- _What to produce_
Find the string "evOut" in the records. Copy every line it appears in.

- _Extracted records_
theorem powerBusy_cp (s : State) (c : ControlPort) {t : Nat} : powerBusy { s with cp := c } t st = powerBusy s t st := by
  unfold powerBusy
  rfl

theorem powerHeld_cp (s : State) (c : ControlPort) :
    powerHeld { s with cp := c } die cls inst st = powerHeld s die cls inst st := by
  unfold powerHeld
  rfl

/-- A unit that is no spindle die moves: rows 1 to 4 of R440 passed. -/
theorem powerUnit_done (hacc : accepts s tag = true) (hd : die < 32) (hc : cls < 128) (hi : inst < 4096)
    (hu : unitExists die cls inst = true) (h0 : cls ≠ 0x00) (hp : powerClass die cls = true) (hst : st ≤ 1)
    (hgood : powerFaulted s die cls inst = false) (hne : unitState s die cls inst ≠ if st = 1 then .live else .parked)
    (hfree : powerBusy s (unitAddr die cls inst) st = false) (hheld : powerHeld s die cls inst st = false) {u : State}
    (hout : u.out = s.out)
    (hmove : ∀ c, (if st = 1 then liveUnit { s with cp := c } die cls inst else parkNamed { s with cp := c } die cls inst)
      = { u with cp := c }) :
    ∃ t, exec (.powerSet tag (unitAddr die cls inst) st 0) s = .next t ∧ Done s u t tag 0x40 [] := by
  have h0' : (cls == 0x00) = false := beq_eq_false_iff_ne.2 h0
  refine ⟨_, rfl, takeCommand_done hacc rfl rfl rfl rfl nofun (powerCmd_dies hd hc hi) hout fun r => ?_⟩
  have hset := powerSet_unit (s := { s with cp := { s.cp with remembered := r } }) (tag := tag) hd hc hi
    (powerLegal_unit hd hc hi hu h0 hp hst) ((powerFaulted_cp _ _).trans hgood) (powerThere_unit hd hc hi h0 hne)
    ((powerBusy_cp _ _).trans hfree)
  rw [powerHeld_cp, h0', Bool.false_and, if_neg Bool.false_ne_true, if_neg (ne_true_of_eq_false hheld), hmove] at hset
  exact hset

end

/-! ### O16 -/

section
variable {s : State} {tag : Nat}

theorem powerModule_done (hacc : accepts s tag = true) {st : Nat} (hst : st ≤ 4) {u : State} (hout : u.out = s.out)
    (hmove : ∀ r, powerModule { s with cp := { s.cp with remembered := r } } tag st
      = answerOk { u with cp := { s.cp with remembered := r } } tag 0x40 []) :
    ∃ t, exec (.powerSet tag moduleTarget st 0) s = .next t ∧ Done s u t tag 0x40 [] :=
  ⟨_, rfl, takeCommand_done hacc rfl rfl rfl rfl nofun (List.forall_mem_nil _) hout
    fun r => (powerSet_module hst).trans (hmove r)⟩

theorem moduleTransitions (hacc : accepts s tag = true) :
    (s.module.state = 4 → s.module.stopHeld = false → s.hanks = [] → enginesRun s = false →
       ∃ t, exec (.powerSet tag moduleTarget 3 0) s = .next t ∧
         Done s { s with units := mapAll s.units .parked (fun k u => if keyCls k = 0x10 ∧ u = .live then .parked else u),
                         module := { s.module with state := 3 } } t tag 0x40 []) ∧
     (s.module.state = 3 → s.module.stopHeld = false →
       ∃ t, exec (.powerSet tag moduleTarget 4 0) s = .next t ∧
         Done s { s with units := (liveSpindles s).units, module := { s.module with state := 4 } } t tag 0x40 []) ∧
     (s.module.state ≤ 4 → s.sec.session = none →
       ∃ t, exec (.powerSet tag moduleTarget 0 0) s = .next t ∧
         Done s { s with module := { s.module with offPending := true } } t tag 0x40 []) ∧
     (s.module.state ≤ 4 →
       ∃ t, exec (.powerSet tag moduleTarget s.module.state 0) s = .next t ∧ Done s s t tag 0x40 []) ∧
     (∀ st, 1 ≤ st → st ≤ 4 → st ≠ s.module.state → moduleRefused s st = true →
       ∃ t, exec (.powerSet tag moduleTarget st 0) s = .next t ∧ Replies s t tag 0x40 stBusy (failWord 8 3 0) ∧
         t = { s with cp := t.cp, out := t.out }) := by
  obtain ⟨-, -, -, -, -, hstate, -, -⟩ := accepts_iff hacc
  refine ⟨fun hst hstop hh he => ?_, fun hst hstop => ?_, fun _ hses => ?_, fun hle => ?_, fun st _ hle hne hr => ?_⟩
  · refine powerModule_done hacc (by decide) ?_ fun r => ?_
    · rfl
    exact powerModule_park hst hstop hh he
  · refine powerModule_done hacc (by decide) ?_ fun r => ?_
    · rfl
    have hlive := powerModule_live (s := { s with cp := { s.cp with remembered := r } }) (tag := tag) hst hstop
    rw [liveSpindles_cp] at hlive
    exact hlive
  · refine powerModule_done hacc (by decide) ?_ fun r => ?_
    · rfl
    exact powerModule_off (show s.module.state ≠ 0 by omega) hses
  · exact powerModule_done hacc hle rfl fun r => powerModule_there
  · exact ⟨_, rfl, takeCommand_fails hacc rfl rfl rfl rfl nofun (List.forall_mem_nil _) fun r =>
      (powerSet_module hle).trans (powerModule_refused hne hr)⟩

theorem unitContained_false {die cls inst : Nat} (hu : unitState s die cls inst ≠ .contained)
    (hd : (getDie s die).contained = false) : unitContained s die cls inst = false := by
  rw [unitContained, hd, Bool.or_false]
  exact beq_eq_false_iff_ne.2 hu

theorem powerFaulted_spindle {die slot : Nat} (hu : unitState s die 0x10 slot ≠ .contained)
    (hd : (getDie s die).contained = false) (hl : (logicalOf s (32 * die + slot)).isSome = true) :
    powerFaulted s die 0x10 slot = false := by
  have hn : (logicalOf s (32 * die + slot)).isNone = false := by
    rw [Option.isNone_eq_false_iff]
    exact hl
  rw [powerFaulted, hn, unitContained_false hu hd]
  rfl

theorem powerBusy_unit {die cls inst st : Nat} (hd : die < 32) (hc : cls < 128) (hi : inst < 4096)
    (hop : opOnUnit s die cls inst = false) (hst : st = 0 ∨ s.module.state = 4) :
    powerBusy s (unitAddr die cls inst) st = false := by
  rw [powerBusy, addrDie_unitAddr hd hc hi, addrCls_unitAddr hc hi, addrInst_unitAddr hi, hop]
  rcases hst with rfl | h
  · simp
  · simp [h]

---

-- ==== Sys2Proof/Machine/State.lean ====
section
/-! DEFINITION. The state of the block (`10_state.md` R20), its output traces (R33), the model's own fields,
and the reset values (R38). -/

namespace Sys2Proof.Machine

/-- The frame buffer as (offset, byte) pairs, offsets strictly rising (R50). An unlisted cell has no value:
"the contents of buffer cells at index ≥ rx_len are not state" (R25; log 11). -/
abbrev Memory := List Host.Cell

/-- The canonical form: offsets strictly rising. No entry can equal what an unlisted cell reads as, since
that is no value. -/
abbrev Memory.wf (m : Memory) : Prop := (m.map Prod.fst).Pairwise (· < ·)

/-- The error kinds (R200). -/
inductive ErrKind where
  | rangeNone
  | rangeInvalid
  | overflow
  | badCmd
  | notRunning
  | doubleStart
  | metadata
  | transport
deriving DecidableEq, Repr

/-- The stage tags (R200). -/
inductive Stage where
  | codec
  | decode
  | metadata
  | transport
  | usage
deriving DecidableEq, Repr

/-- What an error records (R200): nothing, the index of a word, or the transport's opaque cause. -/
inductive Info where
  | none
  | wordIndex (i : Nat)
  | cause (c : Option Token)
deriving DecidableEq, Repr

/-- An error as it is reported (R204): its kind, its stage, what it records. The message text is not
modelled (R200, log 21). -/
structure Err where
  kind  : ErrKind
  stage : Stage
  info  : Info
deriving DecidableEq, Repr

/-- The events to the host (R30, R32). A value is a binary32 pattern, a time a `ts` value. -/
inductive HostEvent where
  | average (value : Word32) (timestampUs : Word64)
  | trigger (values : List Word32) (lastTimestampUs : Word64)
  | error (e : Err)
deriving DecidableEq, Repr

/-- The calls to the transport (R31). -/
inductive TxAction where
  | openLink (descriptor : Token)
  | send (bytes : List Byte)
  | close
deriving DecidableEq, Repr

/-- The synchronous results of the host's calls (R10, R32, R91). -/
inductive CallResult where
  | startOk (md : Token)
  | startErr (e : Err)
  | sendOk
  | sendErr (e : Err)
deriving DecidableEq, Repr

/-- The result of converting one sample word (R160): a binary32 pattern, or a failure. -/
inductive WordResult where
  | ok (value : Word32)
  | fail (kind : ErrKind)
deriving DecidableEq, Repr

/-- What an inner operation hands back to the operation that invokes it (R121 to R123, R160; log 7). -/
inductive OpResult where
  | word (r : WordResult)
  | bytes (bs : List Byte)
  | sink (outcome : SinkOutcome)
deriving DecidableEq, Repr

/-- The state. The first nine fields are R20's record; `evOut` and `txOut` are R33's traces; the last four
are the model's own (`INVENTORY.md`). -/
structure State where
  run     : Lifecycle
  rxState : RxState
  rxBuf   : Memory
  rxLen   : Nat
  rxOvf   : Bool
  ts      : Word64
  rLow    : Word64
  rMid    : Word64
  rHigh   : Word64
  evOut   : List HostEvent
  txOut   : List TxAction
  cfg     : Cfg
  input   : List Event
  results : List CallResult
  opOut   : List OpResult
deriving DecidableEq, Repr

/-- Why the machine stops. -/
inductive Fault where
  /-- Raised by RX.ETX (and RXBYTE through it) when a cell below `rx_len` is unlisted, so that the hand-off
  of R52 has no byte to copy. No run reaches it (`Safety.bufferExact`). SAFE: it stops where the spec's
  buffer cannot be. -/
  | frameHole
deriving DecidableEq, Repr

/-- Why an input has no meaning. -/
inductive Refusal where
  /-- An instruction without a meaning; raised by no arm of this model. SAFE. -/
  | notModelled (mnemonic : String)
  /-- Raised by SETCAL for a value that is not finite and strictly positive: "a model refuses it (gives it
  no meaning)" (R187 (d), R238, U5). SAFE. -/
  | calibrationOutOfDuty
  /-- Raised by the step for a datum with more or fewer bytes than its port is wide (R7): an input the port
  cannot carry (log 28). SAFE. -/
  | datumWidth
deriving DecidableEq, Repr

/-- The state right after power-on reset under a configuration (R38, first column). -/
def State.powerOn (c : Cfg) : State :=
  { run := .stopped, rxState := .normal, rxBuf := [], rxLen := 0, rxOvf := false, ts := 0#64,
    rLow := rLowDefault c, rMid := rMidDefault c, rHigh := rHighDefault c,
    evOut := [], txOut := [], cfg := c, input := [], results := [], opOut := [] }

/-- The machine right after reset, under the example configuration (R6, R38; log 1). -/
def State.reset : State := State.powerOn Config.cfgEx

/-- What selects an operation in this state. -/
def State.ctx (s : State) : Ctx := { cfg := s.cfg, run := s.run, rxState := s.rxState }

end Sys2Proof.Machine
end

- _Completed task_
/-- The state. The first nine fields are R20's record; `evOut` and `txOut` are R33's traces; the last four
  evOut   : List HostEvent
    evOut := [], txOut := [], cfg := c, input := [], results := [], opOut := [] }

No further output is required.